Kyle Smith previously had a high-pressure role with the forest service before brewing full-time. [Kyle Smith]

The gateway to Sequoia National Forest is a more likely locale for whitewater rafting, kayaking or mountain biking. However, Kyle Smith had other ideas. He grew up in a small town outside of Sacramento called Lincoln and moved south in 1992 to fight fires with the Forest Service. In 2006, he partnered with Rebecca Giddens and Eric Giddens on Kern River Brewing, becoming brewmaster of Kernville’s first brewpub. Between batches, Smith took the time to discuss his background and approach.

Josh Lurie: How did Kern River Brewing come about?

Kyle Smith: Just my love of craft and being in a rural area, there isn’t much craft beer out here, just Sierra Nevada and Samuel Adams. So I started home brewing and from there, I just knew a small little brewpub would work out great in Kernville. I started working on a business plan and funding issues. I met Rebecca and Eric, who are my partners, got things rolling, and opened in 2006.

JL: How do you divide duties at Kern River?

KS: Rebecca handles the restaurant side of things. I handle the brewery. Eric does the books and the financial side of things.

JL: How did you all meet?

KS: They were thinking of the same idea as I was, a brewpub in Kernville. I had been home brewing for awhile. It was word of mouth. Somebody told them I was home brewing. It was right before Rebecca went to the Olympics. She has a silver medal in Kayaking.

JL: What was the very first beer that you brewed?

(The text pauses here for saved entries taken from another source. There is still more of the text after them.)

-- ==== Sys2Proof/Machine/SystemCommand.lean ====
section
/-! DEFINITION. The system command RDST (`spec/44_system.md`), the only one (R83). -/

namespace Sys2Proof.Machine

/-- `RDST` (R82): respond with STATUS, zero-extended; nothing is cleared (`10_state.md` R23). -/
def execRdst (s : State) : Host.Outcome State Fault Refusal :=
  .next (s.answer (zextData s.unit.STATUS.word))

end Sys2Proof.Machine
end

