/-- Settles O32: XOR writes the XOR of the sources' elements with the left source's prefix length. -/
theorem xorCombinesEveryElement : Obligations.XorCombinesEveryElement := by
  unfold Obligations.XorCombinesEveryElement
  refine fun rd ra rb => ⟨isWordOf_xor rd ra rb, illegalIff_of_uses_all rfl, fun F u p => ?_⟩
  exact effect_of_exec_write (elem := fun k x => x = (u.read ra).e[k] ^^^ (u.read rb).e[k])
    (exec_xor u p rd ra rb) (fun k => AddressValue.xorF_e _ _ k k.isLt) (AddressValue.xorF_plen _ _)

end Sys2Proof.Machine
end

section
/-! The netmask command MASK (`spec/42_netmask.md` R71, R75): what a netmask is, read from the most significant end. -/

namespace Sys2Proof

theorem isWordOf_mask (rd ra : RegNum) :
    IsWordOf (.mask rd ra) (0x8000#16 ||| BitVec.ofNat 16 rd <<< 10 ||| BitVec.ofNat 16 ra <<< 8) :=
  isWordOf_of_encode (word_of_rd_ra 0x8 rd ra)

end Sys2Proof

namespace Sys2Proof.Machine

variable {F : Family}

/-- The netmask keeps its argument's prefix length (R71). -/
theorem AddressValue.netmaskF_plen {a m : AddressValue F} (hm : a.netmaskF = some m) : m.plen = a.plen := by
  have hvalid : a.Valid := a.netmaskF_isSome.mp (Option.isSome_of_eq_some hm)
  obtain ⟨m', hm', hplen, -⟩ := a.netmaskF_eq hvalid
  rwa [Option.some.inj (hm.symm.trans hm')]

/-- The netmask has its network-portion bits at 1 and its host-portion bits at 0: counted from the most significant
end, the first `plen` bits are the network portion (R71). -/
theorem AddressValue.netmaskF_leadingBit {a m : AddressValue F} (hm : a.netmaskF = some m) {j : Nat} (hj : j < F.T) :
    m.leadingBit j = decide (j < a.plen.toNat) := by
  rw [m.leadingBit_eq j hj, a.netmaskF_bits m hm _ (by omega)]
  exact decide_eq_decide.mpr (by omega)

/-- MASK completes by writing the netmask of the source's old value, where that has one (R75). -/
theorem exec_mask (u : UnitState F) (p : Port F) (rd : RegNum) {ra : RegNum} {m : AddressValue F}
    (hm : (u.read ra).netmaskF = some m) :
    exec (.mask rd ra) ⟨F, u, p⟩ = .next ⟨F, u.write rd m, p.respond okCode 0⟩ :=
  congrArg (State.completeWith ⟨F, u, p⟩ rd) hm

/-- Settles O33: MASK writes the netmask of its source, whose leading bits and prefix length are the netmask's. -/
theorem maskWritesTheNetmask : Obligations.MaskWritesTheNetmask := by
  unfold Obligations.MaskWritesTheNetmask
  refine fun rd ra => ⟨isWordOf_mask rd ra, illegalIff_of_uses_rd_ra rfl, fun F u p hvalid => ?_⟩
  obtain ⟨m, hm⟩ := Option.isSome_iff_exists.mp ((u.read ra).netmaskF_isSome.mpr hvalid)
  have hread : (u.write rd m).read rd = m := u.read_write_self rd m
  refine ⟨_, _, m, exec_mask u p rd hm, hm, hread, fun j hj => ?_, ?_, u.sameBut_write rd m, p.answered_respond _ _⟩
  · rw [hread, AddressValue.netmaskF_leadingBit hm hj]
  · rw [hread, AddressValue.netmaskF_plen hm]

end Sys2Proof.Machine
end

section
/-! The bitwise engine functions on the address as one `T`-bit number (`spec/41_bitwise.md` R62): an operation in every
lane is that operation on `flat`, so on each bit counted from the most significant end. -/

namespace Sys2Proof.Machine

variable {F : Family}

@[simp] theorem AddressValue.notF_flat (a : AddressValue F) : a.notF.flat = ~~~a.flat := by
  refine BitVec.eq_of_getLsbD_eq fun j hj => ?_
  rw [BitVec.getLsbD_not, AddressValue.flat_getLsbD _ j hj, AddressValue.flat_getLsbD _ j hj, AddressValue.notF_e,
    BitVec.getLsbD_not, decide_eq_true hj, decide_eq_true (Nat.mod_lt j F.W_pos)]

@[simp] theorem AddressValue.andF_flat (a b : AddressValue F) : (a.andF b).flat = a.flat &&& b.flat := by
  refine BitVec.eq_of_getLsbD_eq fun j hj => ?_
  simp [AddressValue.flat_getLsbD _ j hj]

@[simp] theorem AddressValue.orF_flat (a b : AddressValue F) : (a.orF b).flat = a.flat ||| b.flat := by
  refine BitVec.eq_of_getLsbD_eq fun j hj => ?_
  simp [AddressValue.flat_getLsbD _ j hj]

theorem AddressValue.notF_leadingBit (a : AddressValue F) {j : Nat} (hj : j < F.T) :
    a.notF.leadingBit j = !a.leadingBit j := by
  simp [AddressValue.leadingBit, hj]

theorem AddressValue.andF_leadingBit (a b : AddressValue F) (j : Nat) :
    (a.andF b).leadingBit j = (a.leadingBit j && b.leadingBit j) := by
  simp [AddressValue.leadingBit]

theorem AddressValue.orF_leadingBit (a b : AddressValue F) (j : Nat) :
    (a.orF b).leadingBit j = (a.leadingBit j || b.leadingBit j) := by
  simp [AddressValue.leadingBit]

end Sys2Proof.Machine
end

section
/-! The derivation commands NET and BCAST (`spec/43_derive.md` R77 to R80): the network and broadcast addresses from the
netmask, element by element and bit by bit from the most significant end. -/

namespace Sys2Proof

theorem isWordOf_net (rd ra : RegNum) :
    IsWordOf (.net rd ra) (0x9000#16 ||| BitVec.ofNat 16 rd <<< 10 ||| BitVec.ofNat 16 ra <<< 8) :=
  isWordOf_of_encode (word_of_rd_ra 0x9 rd ra)

theorem isWordOf_bcast (rd ra : RegNum) :
    IsWordOf (.bcast rd ra) (0xA000#16 ||| BitVec.ofNat 16 rd <<< 10 ||| BitVec.ofNat 16 ra <<< 8) :=
  isWordOf_of_encode (word_of_rd_ra 0xA rd ra)

end Sys2Proof

namespace Sys2Proof.Machine

variable {F : Family}

theorem AddressValue.networkF_eq {a m : AddressValue F} (hm : a.netmaskF = some m) :
    a.networkF = some (a.andF m) := by
  rw [AddressValue.networkF, hm, Option.map_some]

theorem AddressValue.broadcastF_eq {a m : AddressValue F} (hm : a.netmaskF = some m) :
    a.broadcastF = some (a.orF m.notF) := by
  rw [AddressValue.broadcastF, hm, Option.map_some]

KS: My first home brew was a pale ale, as most home brewers, it just didn’t turn out that good. I’ve never really named any of my beers

JL: Where did you go to school?

KS: I spent a little bit of time in junior college, and then ended up going right into the forest service. I went into firefighting and worked my way up to the captain’s position in a helicopter rappel crew that was based in Kernville.

JL: Do you think that helps you as a brewer?

KS: Just the work ethic. A lot of people don’t realize how much work is involved in brewing. Long hours and such. I home brewed for about 10 years before we opened up here.

JL: How did you become so interested in beer?

KS: Probably just It’s always been intriguing to me to see the brewing process and just the love of craft beer. When I got older, most people liked craft beer.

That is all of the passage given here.